A new paper from Joseph Lazzaro, Davide Buffelli, Da-shan Shiu, and Sattar Vakili, accepted at AISTATS 2026, presents a finite-time analysis of Thompson Sampling (TS) for Bayesian optimization (BO) with preferential feedback—where the algorithm learns from pairwise comparisons (e.g., "A is better than B") instead of scalar scores. This is increasingly relevant for human-in-the-loop design, laboratory experiments, and scientific discovery where direct numerical feedback is impractical. The method models comparisons using a monotone link function on latent utility differences and leverages a dueling kernel induced by a base kernel.
The key theoretical contribution is a proof that the proposed TS approach achieves the same finite-time regret bounds as standard TS for conventional BO with scalar feedback—a significant step in formalizing the efficiency of preference-based optimization. The analysis exploits the anchor invariance property of TS for challenger selection and introduces a novel double-TS pairing variant.
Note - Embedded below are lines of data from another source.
-- ==== Sys2Proof/Machine/Step.lean ====
section
/-! DEFINITION. One step: the host's next operation, decoded and run (10_state.md R22, 60_exceptions.md R248). -/

namespace Sys2Proof.Machine

/-- One host operation, under the parameters of the state (log entry 1). Parameters that violate R8 are refused before
anything runs (70_reset_and_hazards.md R273); past the program's end there is no operation (log entry 4); an operand of
the wrong type or shape is `BadOperand`. -/
def step (s : State) : Host.Outcome State Fault Refusal :=
  if s.cfg.distinct then
    match fetch s with
    | none => .fault .noOperation
    | some w =>
      match decode s.cfg (.hostop w) with
      | .error .badOperand => .refused .badOperand
      | .ok i => exec i s
  else .refused .badConfig

/-- `s` with the operation of a bare table word as the host's next operation (log entries 3 and 9). -/
def State.withFetchWord (s : State) (_nbits w : Nat) : State :=
  { s with prog := placeAt (tableHostWord s.cfg w) s.opi s.prog }

end Sys2Proof.Machine
end

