-- ==== Sys2Proof/Laws/Memory.lean ====
section
/-! SUPPORT. The canonical form of the frame buffer, the hardware's one memory: it holds at reset and every operation
that writes the buffer keeps it (20_memory.md R43, 10_state.md R28). -/

namespace Sys2Proof.Machine

theorem memory_wf_nil (c : Config) : Memory.wf c [] = true := by simp [Memory.wf]

theorem memory_wf_reset (c : Config) : Memory.wf c State.reset.buf = true := memory_wf_nil c

theorem startFrame_wf (c : Config) (s : State) : Memory.wf c (startFrame s).buf = true := memory_wf_nil c

theorem toIdle_wf (c : Config) (s : State) : Memory.wf c (toIdle s).buf = true := memory_wf_nil c

theorem bufAppend_wf {c : Config} {s : State} (h : Memory.wf c s.buf = true) (b : Byte) :
    Memory.wf c (bufAppend c b s).buf = true := by
  by_cases hl : s.buf.length = c.cap
  · simpa [bufAppend_full hl] using memory_wf_nil c
  · simp only [Memory.wf, decide_eq_true_eq] at h ⊢
    simp [bufAppend_room hl]; omega

theorem endFrame_wf (c : Config) (s : State) : Memory.wf c (endFrame c s).buf = true := by
  unfold endFrame; split <;> exact memory_wf_nil c

theorem rxBody_wf {c : Config} {s : State} (h : Memory.wf c s.buf = true) (b : Byte) :
    Memory.wf c (rxBody c b s).buf = true := by
  unfold rxBody
  split
  · exact startFrame_wf c s
  · exact h
  · exact h
  · exact h
  · exact h
  · exact endFrame_wf c s
  · exact h
  · exact bufAppend_wf (s := setEsc false s) h _
  · exact bufAppend_wf (s := setEsc false s) h _
  · exact bufAppend_wf (s := setEsc false s) h _

theorem rxBytes_wf {c : Config} {s : State} (h : Memory.wf c s.buf = true) (bs : List Byte) :
    Memory.wf c (rxBytes c bs s).buf = true := by
  induction bs generalizing s with
  | nil => exact h
  | cons b bs ih => exact ih (rxBody_wf h b)

end Sys2Proof.Machine
end

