-- ==== Sys2Proof/Laws/Interpreter.lean ====
section
/-! SUPPORT. What the operations of the Address Codec and the Frame Interpreter can answer, said once: lengths, ranges,
the extension bit, the repeater walk, and what the interpretation of a frame can be. -/

-- The theorems of this file are elaborated one after another: each on a thread of its own would take memory the
-- build of the package does not have.
set_option Elab.async false

namespace Sys2Proof.Machine

/-! ## Addresses -/

theorem isDigit_iff (d : Byte) : isDigit d = true ↔ 0x30 ≤ d ∧ d ≤ 0x39 := by revert d; decide

theorem value_append_digit (sfx : Text) (d : Byte) : value (sfx ++ [d]) = 10 * value sfx + (d.toNat - 0x30) := by
  simp [value]

/-- An encoded address has the bytes of its characters and one byte more (R130). -/
theorem encodeAddr_length {c : Config} {call : Text} {cmd last : Bool} {a : List Byte}
    (h : encodeAddr c call cmd last = some a) : a.length = c.callLen + 1 := by
  simp only [encodeAddr] at h
  split at h
  · cases h
  · cases h
    simp [padCall]
    omega

/-- More address fields follow exactly when the extension bit is clear (R140). -/
theorem decodeAddr_more (c : Config) (a : List Byte) (rep : Bool) : (decodeAddr c a rep).2 = !eBit c a := by
  have key : ∀ b : Byte, moreFollows b = !b.getLsbD 0 := by decide
  exact key _

/-! ## Padding -/

theorem legalPad_range {c : Config} (h : c.padLo ≤ c.padHi) (b : Byte) :
    c.padLo ≤ legalPad c b ∧ legalPad c b ≤ c.padHi := by
  unfold legalPad
  split
  · assumption
  · rw [BitVec.le_def] at h
    have hh := c.padHi.isLt
    have hm := Nat.mod_lt b.toNat (y := c.padHi.toNat - c.padLo.toNat + 1) (by omega)
    generalize b.toNat % (c.padHi.toNat - c.padLo.toNat + 1) = m at hm ⊢
    simp only [BitVec.le_def, BitVec.toNat_ofNat]
    omega

/-- Every padding byte is in the range of R207. -/
theorem padBytes_range {c : Config} (h : c.padLo ≤ c.padHi) (m : Nat) (s : State) :
    ∀ r ∈ padBytes c m s, c.padLo ≤ r ∧ r ≤ c.padHi := by
  induction m generalizing s with
  | zero => simp [padBytes]
  | succ m ih =>
    intro r hr
    rcases List.mem_cons.mp hr with rfl | hr
    · unfold padByte
      split <;> exact legalPad_range h _
    · exact ih _ r hr

/-! ## The repeater walk -/

/-- Addresses that all say more follow, and then fewer bytes than one address has: the walk runs past the end (R194). -/
theorem walkRepeaters_none {c : Config} {reps : List (List Byte)} {rest : List Byte}
    (h : ∀ a ∈ reps, a.length = c.addrLen ∧ eBit c a = false) (hr : rest.length < c.addrLen) (fuel : Nat) :
    walkRepeaters c fuel (reps.flatten ++ rest) = none := by
  induction reps generalizing fuel with
  | nil =>
    cases fuel with
    | zero => rfl
    | succ f => simp only [walkRepeaters]; rw [if_pos (by simpa using hr)]
  | cons a reps ih =>
    cases fuel with
    | zero => rfl
    | succ f =>
      have ha := h a (by simp)
      have e1 : ((a :: reps).flatten ++ rest).take c.addrLen = a := by simp [List.flatten_cons, List.append_assoc, ← ha.1]
      have e2 : ((a :: reps).flatten ++ rest).drop c.addrLen = reps.flatten ++ rest := by
        simp [List.flatten_cons, List.append_assoc, ← ha.1]
      simp only [walkRepeaters, e1, e2, decodeAddr_more, ha.2]
      rw [ih (fun b hb => h b (by simp [hb])) f]
      simp

/-! ## Interpretation -/

theorem carriesPayload_classify (b : Byte) : carriesPayload (classify b) = bearsPayload b := by revert b; decide

/-- A frame that is not empty is never malformed as `Empty`, and no frame is malformed as `Overflow`. -/
theorem interpret_malformed {c : Config} {f : List Byte} {r : Malformed} (h : interpret c f = .malformed r) :
    (r = .empty ∧ f = []) ∨ r = .addressOverrun ∨ r = .noControl ∨ r = .noPid := by
  cases f with
  | nil => cases h; exact .inl ⟨rfl, rfl⟩
  | cons tag p =>
    simp only [interpret, interpretAddresses] at h
    split at h
    · cases h
    · split at h
      · cases h; exact .inr (.inl rfl)
      · split at h
        · cases h; exact .inr (.inl rfl)
        · simp only [interpretControl] at h
          split at h
          · cases h; exact .inr (.inr (.inl rfl))
          · split at h
            · split at h
              · cases h; exact .inr (.inr (.inr rfl))
              · cases h
            · cases h

end Sys2Proof.Machine
end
Experimental results on both synthetic benchmarks and real-world applications demonstrate the method's effectiveness, bridging theory and practice for preference-driven optimization tasks.
- First finite-time analysis proving Thompson Sampling for preferential BO matches standard BO performance bounds.
- Uses a monotone link function on latent utility differences and a dueling kernel for pairwise comparisons.
- Introduces a double-TS pairing variant that exploits anchor invariance for challenger selection.
Why It Matters
Enables efficient Bayesian optimization when only pairwise comparisons are available, critical for human-in-the-loop and scientific discovery.